NOTICE OF GENERAL MEETING

TIME : 10.00 AM (WST) DATE : 11 July 2018 PLACE : Suite 3, Level 3 24 Outram Street West Perth, WA 6005

This Notice of Meeting should be read in its entirety. If Shareholders are in doubt as to how they should vote, they should seek advice from their professional advisers prior to voting.

Should you wish to discuss the matters in this Notice of Meeting please do not hesitate to contact the Company Secretary on (+61 8) 6279 9428.

CONTENTS PAGE

Business of the Meeting (setting out the proposed resolutions) 2
Explanatory Statement (explaining the proposed resolutions) 3
Glossary 6
Proxy Form Attached

IMPORTANT INFORMATION

TIME AND PLACE OF MEETING

Notice is given that the General Meeting of the Shareholders to which this Notice of Meeting relates will be held at 10.00 am (WST) on 11 July 2018 at:

Suite 3, Level 3 24 Outram Street West Perth, WA 6005

YOUR VOTE IS IMPORTANT

The business of the General Meeting affects your shareholding and your vote is important.

VOTING ELIGIBILITY

The Directors have determined pursuant to Regulation 7.11.37 of the Corporations Regulations 2001 (Cth) that the persons eligible to vote at the General Meeting are those who are registered Shareholders at 10:00 am (WST) on 9 July 2018.

VOTING IN PERSON

To vote in person, attend the General Meeting at the time, date and place set out above.

VOTING BY PROXY

To vote by proxy, please complete and sign the enclosed Proxy Form and return by the time and in accordance with the instructions set out on the Proxy Form.

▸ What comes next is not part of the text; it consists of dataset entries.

/-! ## The security engine (R373 to R391) -/

/-- R376, R377, R380, R384 to R388, R391: SVN_ADV blows a version up to the running image's; MEAS_EXT extends a slot that the
writer may extend; an attestation request that nothing refuses waits its turn, and takes one leaf when it is signed; a committed
reservation moves RES_END; a valid debug token opens its scopes and is measured, another counts a try. (The model's own reading
where the spec leaves one: log 68, 69.) -/
def Obligations.SecurityEngineServesItsRequests : Prop :=
  (∀ (r : Requester) (v : Word) (s : State), Heard r pgSec 0x108 s = true →
    (r = .yns → svnFused s < fld v 0 7 → fld v 0 7 ≤ manSvn s.sec.manifest →
      ∃ t, exec (.svnAdvance r v) s = .next t ∧ svnFused t = fld v 0 7 ∧ t.regs = s.regs) ∧
    (r ≠ .yns ∨ fld v 0 7 ≤ svnFused s ∨ manSvn s.sec.manifest < fld v 0 7 →
      ∃ t, exec (.svnAdvance r v) s = .next t ∧ bit (getReg pgSec 0 0x100 t) 6 = true ∧
        OtherRegs (fun k => k = rk pgSec 0 0x100) s t ∧ RegsOnly s t)) ∧
  (∀ (r : Requester) (v : Word) (k : Nat) (s : State), Heard r pgSec 0x12C s = true → bit v 31 = true →
    k = getFld pgSec 0 0x128 0 3 s →
    (mayExtend r k = true → ∃ t, exec (.measurementExtend r v) s = .next t ∧
      measSlot k t = fitBytes 32 (Config.shake256 (measSlot k s ++ measData s)) ∧
      (∀ m, m < 8 → m ≠ k → measSlot m t = measSlot m s)) ∧
    (mayExtend r k = false → ∃ t, exec (.measurementExtend r v) s = .next t ∧ bit (getReg pgSec 0 0x12C t) 0 = true ∧
      OtherRegs (fun n => n = rk pgSec 0 0x12C) s t ∧ RegsOnly s t)) ∧
  (∀ (r : Requester) (b : AttBlock) (v : Word) (s : State),
    (match b with | .func f => HeardFn r f.val s = true | .sec => Heard r pgSec 0x1C8 s = true) → bit v 31 = true →
    (getFld pgAtt (attBank b) 0xC 0 3 s = 1 →
      ∃ t, exec (.attestRequest r b v) s = .next t ∧ t.sec = s.sec ∧ getFld pgAtt (attBank b) 0xC 0 3 t = 1) ∧
    (getFld pgAtt (attBank b) 0xC 0 3 s ≠ 1 → attRefuse (attFn b) (fld v 0 6) s = [] →
      ∃ t, exec (.attestRequest r b v) s = .next t ∧ getFld pgAtt (attBank b) 0xC 0 3 t = 1 ∧
        t.sec = { s.sec with queue := s.sec.queue ++
          [⟨attBank b, fld v 0 6, attFn b, getPair pgAtt (attBank b) 0 s, bit v 6, fld v 16 11, []⟩] }) ∧
    (getFld pgAtt (attBank b) 0xC 0 3 s ≠ 1 → attRefuse (attFn b) (fld v 0 6) s ≠ [] →
      ∃ t, exec (.attestRequest r b v) s = .next t ∧ t.sec = s.sec ∧
        getFld pgAtt (attBank b) 0xC 0 3 t ∈ attRefuse (attFn b) (fld v 0 6) s)) ∧
  (∀ s : State, s.sec.queue = [] ∨ dark pgSec s = true ∨ resEnd s ≤ resNext s →
    exec .attestComplete s = .next (tidyMem s)) ∧
  (∀ (a : AttReq) (rest : List AttReq) (s : State), s.sec.queue = a :: rest → dark pgSec s = false → resNext s < resEnd s →
    (a.block < 65 →
      ∃ t, exec .attestComplete s = .next t ∧ t.sec.queue = rest ∧
        (getFld pgAtt a.block 0xC 0 3 t = 2 ∨ getFld pgAtt a.block 0xC 0 3 t = 4) ∧
        (getFld pgAtt a.block 0xC 0 3 t = 2 → resNext t = resNext s + 1)) ∧
    (65 ≤ a.block →
      ∃ t, exec .attestComplete s = .next t ∧ t.sec.queue = rest ∧ resNext t = resNext s + 1 ∧
        tabFind (a.block - 65) t.mbx.pend = some (.final 0x08 0 0) ∧
        (getReg pgSec 0 0x124 t).toNat = min (2 ^ 32 - 1) ((getReg pgSec 0 0x124 s).toNat + 1))) ∧
  (∀ (e : Nat) (s : State), s.sec.resPending = some e → e < 2 ^ 64 →
    (leafWaits s = false → flashBytes (resAddr s.sec.resSeq) 16 s = resRecord e s.sec.resSeq →
      ∃ t, exec .leafReservationCommit s = .next t ∧ resEnd t = e ∧ t.sec = { s.sec with resPending := none } ∧
        OtherRegs (fun k => k = rk pgSec 0 0x118 ∨ k = rk pgSec 0 0x11C) s t) ∧
    (leafWaits s = true ∨ flashBytes (resAddr s.sec.resSeq) 16 s ≠ resRecord e s.sec.resSeq →
      exec .leafReservationCommit s = .next (tidyMem s))) ∧
  (∀ (k : List Byte) (s : State), dark pgSec s = false →
    (16 ≤ getFld pgSec 0 0x190 0 5 s → exec (.jtagDebugToken k) s = .next (tidyMem s)) ∧
    (getFld pgSec 0 0x190 0 5 s < 16 → tokenValid k s = true →
      ∃ t, exec (.jtagDebugToken k) s = .next t ∧ bit (getReg pgSec 0 0x100 t) 2 = true ∧
        getReg pgSec 0 0x194 t = getReg pgSec 0 0x194 s ||| w32 (leNat ((Config.tokenField 2 k).take 4)) ∧
        measSlot 0 t = fitBytes 32 (Config.shake256 (measSlot 0 s ++ Config.shake256 k)) ∧
        t.sec.attempts = s.sec.attempts + 1) ∧
    (getFld pgSec 0 0x190 0 5 s < 16 → tokenValid k s = false →
      ∃ t, exec (.jtagDebugToken k) s = .next t ∧ getFld pgSec 0 0x190 0 5 t = getFld pgSec 0 0x190 0 5 s + 1 ∧
        t.sec.attempts = s.sec.attempts + 1 ∧ OtherRegs (fun n => n = rk pgSec 0 0x190) s t))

In accordance with section 249L of the Corporations Act, members are advised that:

  • each member has a right to appoint a proxy;

  • the proxy need not be a member of the Company; and

  • a member who is entitled to cast 2 or more votes may appoint 2 proxies and may specify the proportion or number of votes each proxy is appointed to exercise. If the member appoints 2 proxies and the appointment does not specify the proportion or number of the member’s votes, then in accordance with section 249X(3) of the Corporations Act, each proxy may exercise one-half of the votes.

  • Shareholders and their proxies should be aware that changes to the

  • Corporations Act made in 2011 mean that: if proxy holders vote, they must cast all directed proxies as directed; and

  • any directed proxies which are not voted will automatically default to the Chair,

  • who must vote the proxies as directed.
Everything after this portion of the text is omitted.